── Exercise input

def State.startPool_mask : Nat := 0x1fe2000000000000000000000000000000000000000000000400
theorem State.startPool_frame {W : Nat} {s0 s : State} {p : Nat} (hW : Within State.startPool_mask W) (h : Frame W s0 s) :
    Frame W s0 (State.startPool s p) := by
  have b201 := hW.bit (n := 201) (by decide)
  have w0 := Within.trans (a := State.setPool_mask) rfl hW
  have w1 := Within.trans (a := State.showPool_mask) rfl hW
  unfold State.startPool
  repeat' first
    | intro _
    | with_reducible assumption
    | (extract_lets +onlyGivenNames x; refine Frame.cut (W := W) (s0 := s0) x ?_ ?_; unfold x; clear x; rotate_left; clear_value x; revert x; intro _ _)
    | (extract_lets +onlyGivenNames x; clear_value x; revert x; intro _)
    | with_reducible refine State.set_frame (F.KV_GEN_current_kind _) b201 ?_
    | with_reducible refine State.setPool_frame w0 ?_
    | with_reducible refine State.showPool_frame w1 ?_
    | with_reducible refine Frame.ite ?_ ?_
    | with_reducible refine Frame.foldl ?_ _ _ ?_
    | split
    | with_reducible refine Frame.of_snd (by with_reducible assumption) ?_
    | with_reducible refine Frame.of_fst (by with_reducible assumption) ?_
    | with_reducible refine Frame.snd_mk ?_
    | with_reducible refine Frame.fst_mk ?_

def State.writeTables_mask : Nat := 0x400000
theorem State.writeTables_frame {W : Nat} {s0 s : State} {p : Nat} {old : Pool} (hW : Within State.writeTables_mask W) (h : Frame W s0 s) :
    Frame W s0 (State.writeTables s p old) := by
  have b22 := hW.bit (n := 22) (by decide)
  unfold State.writeTables
  repeat' first
    | intro _
    | with_reducible assumption
    | (extract_lets +onlyGivenNames x; refine Frame.cut (W := W) (s0 := s0) x ?_ ?_; unfold x; clear x; rotate_left; clear_value x; revert x; intro _ _)
    | (extract_lets +onlyGivenNames x; clear_value x; revert x; intro _)
    | with_reducible refine State.putBytes_frame b22 ?_
    | with_reducible refine State.each_frame ?_ ?_
    | with_reducible refine Frame.ite ?_ ?_
    | with_reducible refine Frame.foldl ?_ _ _ ?_
    | split
    | with_reducible refine Frame.of_snd (by with_reducible assumption) ?_
    | with_reducible refine Frame.of_fst (by with_reducible assumption) ?_
    | with_reducible refine Frame.snd_mk ?_
    | with_reducible refine Frame.fst_mk ?_

def State.copyPage_mask : Nat := 0x400000
theorem State.copyPage_frame {W : Nat} {s0 s : State} {a : Nat} {b : Nat} (hW : Within State.copyPage_mask W) (h : Frame W s0 s) :
    Frame W s0 (State.copyPage s a b) := by
  have b22 := hW.bit (n := 22) (by decide)
  unfold State.copyPage
  repeat' first
    | intro _
    | with_reducible assumption
    | (extract_lets +onlyGivenNames x; refine Frame.cut (W := W) (s0 := s0) x ?_ ?_; unfold x; clear x; rotate_left; clear_value x; revert x; intro _ _)
    | (extract_lets +onlyGivenNames x; clear_value x; revert x; intro _)
    | with_reducible refine State.putBytes_frame b22 ?_
    | with_reducible refine Frame.ite ?_ ?_
    | with_reducible refine Frame.foldl ?_ _ _ ?_
    | split
    | with_reducible refine Frame.of_snd (by with_reducible assumption) ?_
    | with_reducible refine Frame.of_fst (by with_reducible assumption) ?_
    | with_reducible refine Frame.snd_mk ?_
    | with_reducible refine Frame.fst_mk ?_

def State.applyEdit_mask : Nat := 0x602000000000000000000000000001f001000000000000000000880000000000000000000000023444400
theorem State.applyEdit_frame {W : Nat} {s0 s : State} {p : Nat} {gen : Nat} {e : Edit} (hW : Within State.applyEdit_mask W) (h : Frame W s0 s) :
    Frame W s0 (State.applyEdit s p gen e) := by
  have b204 := hW.bit (n := 204) (by decide)
  have w0 := Within.trans (a := State.setPool_mask) rfl hW
  have w1 := Within.trans (a := State.raise_mask) rfl hW
  have w2 := Within.trans (a := State.invalidate_mask) rfl hW
  have w3 := Within.trans (a := State.copyPage_mask) rfl hW
  unfold State.applyEdit
  repeat' first
    | intro _
    | with_reducible assumption
    | (extract_lets +onlyGivenNames x; refine Frame.cut (W := W) (s0 := s0) x ?_ ?_; unfold x; clear x; rotate_left; clear_value x; revert x; intro _ _)
    | (extract_lets +onlyGivenNames x; clear_value x; revert x; intro _)
    | with_reducible refine State.inc_frame (F.KV_WAIT_cows_kind _) b204 ?_
    | with_reducible refine State.setPool_frame w0 ?_
    | with_reducible refine State.raise_frame w1 ?_
    | with_reducible refine State.invalidate_frame w2 ?_
    | with_reducible refine State.copyPage_frame w3 ?_
    | with_reducible refine Frame.ite ?_ ?_
    | with_reducible refine Frame.foldl ?_ _ _ ?_
    | split
    | with_reducible refine Frame.of_snd (by with_reducible assumption) ?_
    | with_reducible refine Frame.of_fst (by with_reducible assumption) ?_
    | with_reducible refine Frame.snd_mk ?_
    | with_reducible refine Frame.fst_mk ?_
    | with_reducible refine Frame.foldl_snd ?_ _ _ ?_
    | with_reducible refine Frame.foldl_fst ?_ _ _ ?_
    | with_reducible refine Frame.foldr_snd ?_ _ _ ?_
    | with_reducible refine Frame.Snd.mk ?_
    | with_reducible refine Frame.Fst.mk ?_
    | dsimp only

────

__Prompt__. The entries above hold a line with "have w2 := Within.trans" and a later line with "(F.KV_WAIT_cows_kind _) b204 ?_". Write out exactly those lines and all lines between, nothing more.

__Result for this exercise__.
  have w2 := Within.trans (a := State.invalidate_mask) rfl hW
  have w3 := Within.trans (a := State.copyPage_mask) rfl hW
  unfold State.applyEdit
  repeat' first
    | intro _
    | with_reducible assumption
    | (extract_lets +onlyGivenNames x; refine Frame.cut (W := W) (s0 := s0) x ?_ ?_; unfold x; clear x; rotate_left; clear_value x; revert x; intro _ _)
    | (extract_lets +onlyGivenNames x; clear_value x; revert x; intro _)
    | with_reducible refine State.inc_frame (F.KV_WAIT_cows_kind _) b204 ?_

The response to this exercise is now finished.